* [WHAT NEEDS TO BE DONE]:
Narrow the data below down to the lines containing "Option".

* [EXTRACTED MATERIAL]:
-- ==== Sys2Proof/Laws/Ops.lean ====
section
/-! SUPPORT. What the shared operations can do: how a command ends, the checks of 60_exceptions R453, the
region operand, the bit reader's slice. -/

namespace Sys2Proof.Machine

/-- A sequence of two computations succeeds exactly when both do. -/
theorem bind_ok {ε α β : Type} {x : Except ε α} {f : α → Except ε β} {b : β} :
    (x >>= f) = .ok b ↔ ∃ a, x = .ok a ∧ f a = .ok b := by
  cases x <;> simp [bind, Except.bind]

/-- A sequence of two computations fails when one of them does. -/
theorem bind_error {ε α β : Type} {x : Except ε α} {f : α → Except ε β} {e : ε} :
    (x >>= f) = .error e ↔ x = .error e ∨ ∃ a, x = .ok a ∧ f a = .error e := by
  cases x <;> simp [bind, Except.bind]

/-! ### The end of a command -/

@[simp] theorem finish_ok (i : Instr) (s s' : State) :
    finish i s (.ok s') = .next (complete (encode i) s') := rfl

@[simp] theorem finish_error (i : Instr) (s : State) (e : Err) :
    finish i s (.error e) = .next (errorPath (encode i) e s) := rfl

/-- The two ways a command ends (40_control R140). -/
theorem finish_cases {i : Instr} {s t : State} {r : Except Err State} (h : finish i s r = .next t) :
    (∃ s', r = .ok s' ∧ t = complete (encode i) s') ∨
      ∃ e, r = .error e ∧ t = errorPath (encode i) e s := by
  cases r with
  | ok s' => exact .inl ⟨s', rfl, by simpa using h.symm⟩
  | error e => exact .inr ⟨e, rfl, by simpa using h.symm⟩

/-- Every completion code but OK is not 0 (60_exceptions R450). -/
theorem errByte_ne_zero (c : ErrCode) : errByte c ≠ 0 := by cases c <;> decide

/-- The completion codes are pairwise different (60_exceptions R450). -/
theorem errByte_injective {c d : ErrCode} (h : errByte c = errByte d) : c = d := by
  revert h; cases c <;> cases d <;> decide

/-! ### Checks -/

theorem check_ok {b : Bool} {c : ErrCode} {n : Nat} {x : Unit} :
    check b c n = .ok x ↔ b = true := by cases b <;> simp [check]

theorem check_error {b : Bool} {c : ErrCode} {n : Nat} {e : Err} :
    check b c n = .error e ↔ b = false ∧ e = { code := c, info := n } := by
  cases b <;> simp [check, eq_comm]

theorem checkCap_ok {need cap index : Nat} {x : Unit} :
    checkCap need cap index = .ok x ↔ need ≤ cap := by simp [checkCap, check_ok]

theorem checkFault_ok {s : State} {x : Unit} :
    checkFault s = .ok x ↔ s.status.fault = false := by simp [checkFault, check_ok]

theorem checkMode_ok {k : Mode} {s : State} {x : Unit} :
    checkMode k s = .ok x ↔ s.mode = .none ∨ s.mode = k := by simp [checkMode, check_ok]

/-! ### Regions -/

/-- `resolve_region()` succeeds exactly with the named region, in bounds (20_memory R85). -/
theorem resolveRegion_ok {sp : RegionSel} {s : State} {r : Region} :
    resolveRegion sp s = .ok r ↔
      namedRegion sp s = some r ∧ r.off + r.len ≤ spaceSize s r.space := by
  unfold resolveRegion
  cases h : namedRegion sp s with
  | none => simp
  | some q =>
    by_cases hb : q.off + q.len ≤ spaceSize s q.space
    · simp only [hb, if_true, Except.ok.injEq, Option.some.injEq]
      constructor
      · rintro rfl; exact ⟨rfl, hb⟩
      · exact fun h => h.1
    · simp only [hb, if_false, Option.some.injEq]
      constructor
      · intro h; cases h
      · rintro ⟨rfl, h⟩; exact absurd h hb

/-- `resolve_region()` fails only with REGION_OUT_OF_BOUNDS(ARG0) (20_memory R85). -/
theorem resolveRegion_error {sp : RegionSel} {s : State} {e : Err} (h : resolveRegion sp s = .error e) :
    e = { code := .regionOutOfBounds, info := s.arg0.toNat } := by
  unfold resolveRegion at h
  split at h
  · simpa using h.symm
  · split at h
    · cases h
    · simpa using h.symm

/-- The slice of the bit reader, in bounds (41_bitreader section 2). -/
theorem brSlice_ok {s : State} {b : Bytes} :
    brSlice s = .ok b ↔ s.br.off.toNat + s.br.nbits.toNat / 8 ≤ spaceSize s s.br.src ∧
      b = memRead s s.br.src s.br.off.toNat (s.br.nbits.toNat / 8) := by
  unfold brSlice
  split <;> rename_i h
  · simp [h, eq_comm]
  · simp [h]

/-- What a bit-reader primitive can do to the state: it moves BR_POS (41_bitreader R160). -/
theorem withReader_ok {α : Type} {p : BitP α} {s s' : State} {v : α} :
    withReader p s = .ok (v, s') ↔ ∃ b c, brSlice s = .ok b ∧
      p { bytes := b, nbits := s.br.nbits.toNat, pos := s.br.pos.toNat } = .ok (v, c) ∧
      s' = { s with br := { s.br with pos := BitVec.ofNat 64 c.pos } } := by
  simp only [withReader, bind_ok]
  constructor
  · rintro ⟨b, hb, ⟨w, c⟩, hc, h⟩
    simp only [pure, Except.pure, Except.ok.injEq, Prod.mk.injEq] at h
    obtain ⟨rfl, rfl⟩ := h
    exact ⟨b, c, hb, hc, rfl⟩
  · rintro ⟨b, c, hb, hc, rfl⟩
    exact ⟨b, hb, (v, c), hc, rfl⟩

end Sys2Proof.Machine
end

* [SOLUTION TO THE PROBLEM]:
    · simp only [hb, if_true, Except.ok.injEq, Option.some.injEq]
    · simp only [hb, if_false, Option.some.injEq]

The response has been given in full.